“Don’t pull on my tail,” exclaimed a costumed Easter Bunny to an excited group of youngsters clawing at the event’s mascot as frantically as their mothers at a Christian Louboutin sample sale.
The ballroom of 583 Park Avenue was transformed into a kids’ wonderland Tuesday for the 26th Annual Bunny Hop hosted by The Society of MSK. The Bonpoint sponsored affair was complete with a magician, petting zoo, arts and crafts table, and buffet of chicken fingers and macaroni and cheese. Juice boxes were on hand to refresh the kids with white wine refreshing the (mostly) elegantly clad parents.
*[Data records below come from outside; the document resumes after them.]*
/-- The store controller's records. `backlogFirst` names, of the backlog's sectors, those that were a clip's index-0 sector, with
the clip's id (R120). `clipMark`, `scrubMark` and `backlogMark` are the RETIRED sectors that wait for their retire mark, under the job
that retired them (R116). -/
structure Store where
  flash : List (Nat × FlashSector)
  settings : SettingsSector
  remap : List (Nat × Nat)
  spares : List (Nat × Bool)
  relocating : List Nat
  retired : List Nat
  logical : List (Nat × LogicalState)
  corrected : List (Nat × Nat)
  dir : List DirEntry
  fill : Option PageBuf
  handed : List PageBuf
  clipCopy : Option CopyJob
  clipMark : List Nat
  sealing : Bool
  sealAfterMark : Bool
  dataHeld : Bool
  save : Option SaveJob
  scrubQueue : List Nat
  scrub : Option CopyJob
  scrubErase : Option Nat
  scrubMark : List Nat
  backlog : List Nat
  backlogFirst : List (Nat × Nat)
  backlogWait : Option (Nat × Nat)
  backlogMark : List Nat
  engine : Option EngineStep
  orphanTarget : Option Nat
  /-- The banks that have served a page read in this output period (R124). -/
  readBanks : List Nat
deriving DecidableEq, Repr

/-! ## Bed player (6.8) -/

structure PageSlot where
  clip : Nat
  page : Nat
  frames : List BedFrame
  zero : Bool
deriving DecidableEq, Repr

structure Prime where
  cue : Half
  clip : Nat
  bedStart : Nat
  offset : Int
  slots : List PageSlot
deriving DecidableEq, Repr

/-- An outstanding page read whose clip has left the directory: the clip, its logical sector and the page of that sector (R139). -/
structure LostRead where
  clip : Nat
  sector : Nat
  page : Nat
deriving DecidableEq, Repr

structure Player where
  tracked : Option (Nat × Nat)
  window : List PageSlot
  reading : Option (Nat × Nat)
  lostRead : Option LostRead
  prime : Option Prime
  lastPrime : Option Half
deriving DecidableEq, Repr

/-! ## Gang agent (07) -/

inductive Role where | leader | follower
deriving DecidableEq, Repr

/-- A waiting entry (R151); `point` none waits for the next cue change to be given a position (R156). -/
structure Waiting where
  entry : VecEntry
  point : Option ShowPos
  urgency : Urgency
deriving DecidableEq, Repr

structure ReportRow where
  present : Bool
  silence : Nat
  last : Option UnitEntry
  taken : Bool
deriving DecidableEq, Repr

structure Gang where
  role : Role
  position : Nat
  size : Nat
  state : GangState
  silence : Nat
  run : Nat
  tickTaken : Bool
  everTick : Bool
  leaderPos : ShowPos
  leaderPrevCue : Option Half
  vector : Oct (Option VecEntry)
  received : Oct (Option VecEntry)
  waiting : Oct (Option Waiting)
  applied : Oct (Option Byte)
  emergency : Oct Bool
  rows : Three ReportRow
  below : List UnitEntry
  relay : Option Tick
deriving DecidableEq, Repr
Drew Barrymore, whose former mother-in-law Coco Kopelman is heavily involved in fund-raising for the cancer hospital, brought along daughters Frankie, 2, and Olive, 4. “I’m totally going for the f—ing prairie [look],” said the actress wearing a flowing top and bohemian skirt from Sea New York. “Obviously, I’m drawn to this brand and these [pieces] are years apart. In winter I love a skirt, but it’s got to go to the floor.”
Barrymore noted how her kids are largely unaware of their mother’s career, but noted how “[Olive] knows something is up because she’s lived her whole life seeing people come up to me.”
Across the romper room, Gillian Hearst-Shaw wore four-month-old daughter Sloane in a baby carrier while explaining her deeply personal connection to the organization. “My dad [Bernard Shaw] had cancer and passed away two years ago and doctors had [initially] only given him about a year to live. They ended up giving him about seven or eight years with different treatments and he got to meet at least one of his grandchildren.”
The publishing heiress, 35, explained how mom Patty Hearst has embraced the role of doting grandmother to her three young daughters. “She’s been traveling around the world a lot and brought back trinkets for them like [child-sized] jeweled hats from Kazakhstan and some carved coconuts shaped like turtles from Laos.”
As the chaotic soirée ended, a pair of brown-and-white petting-zoo goats were hauled out onto 63rd Street alongside a drove of children pawing at the knees of their wide-eyed parents. “It’s like the night of the living dead in there,” observed Barrymore.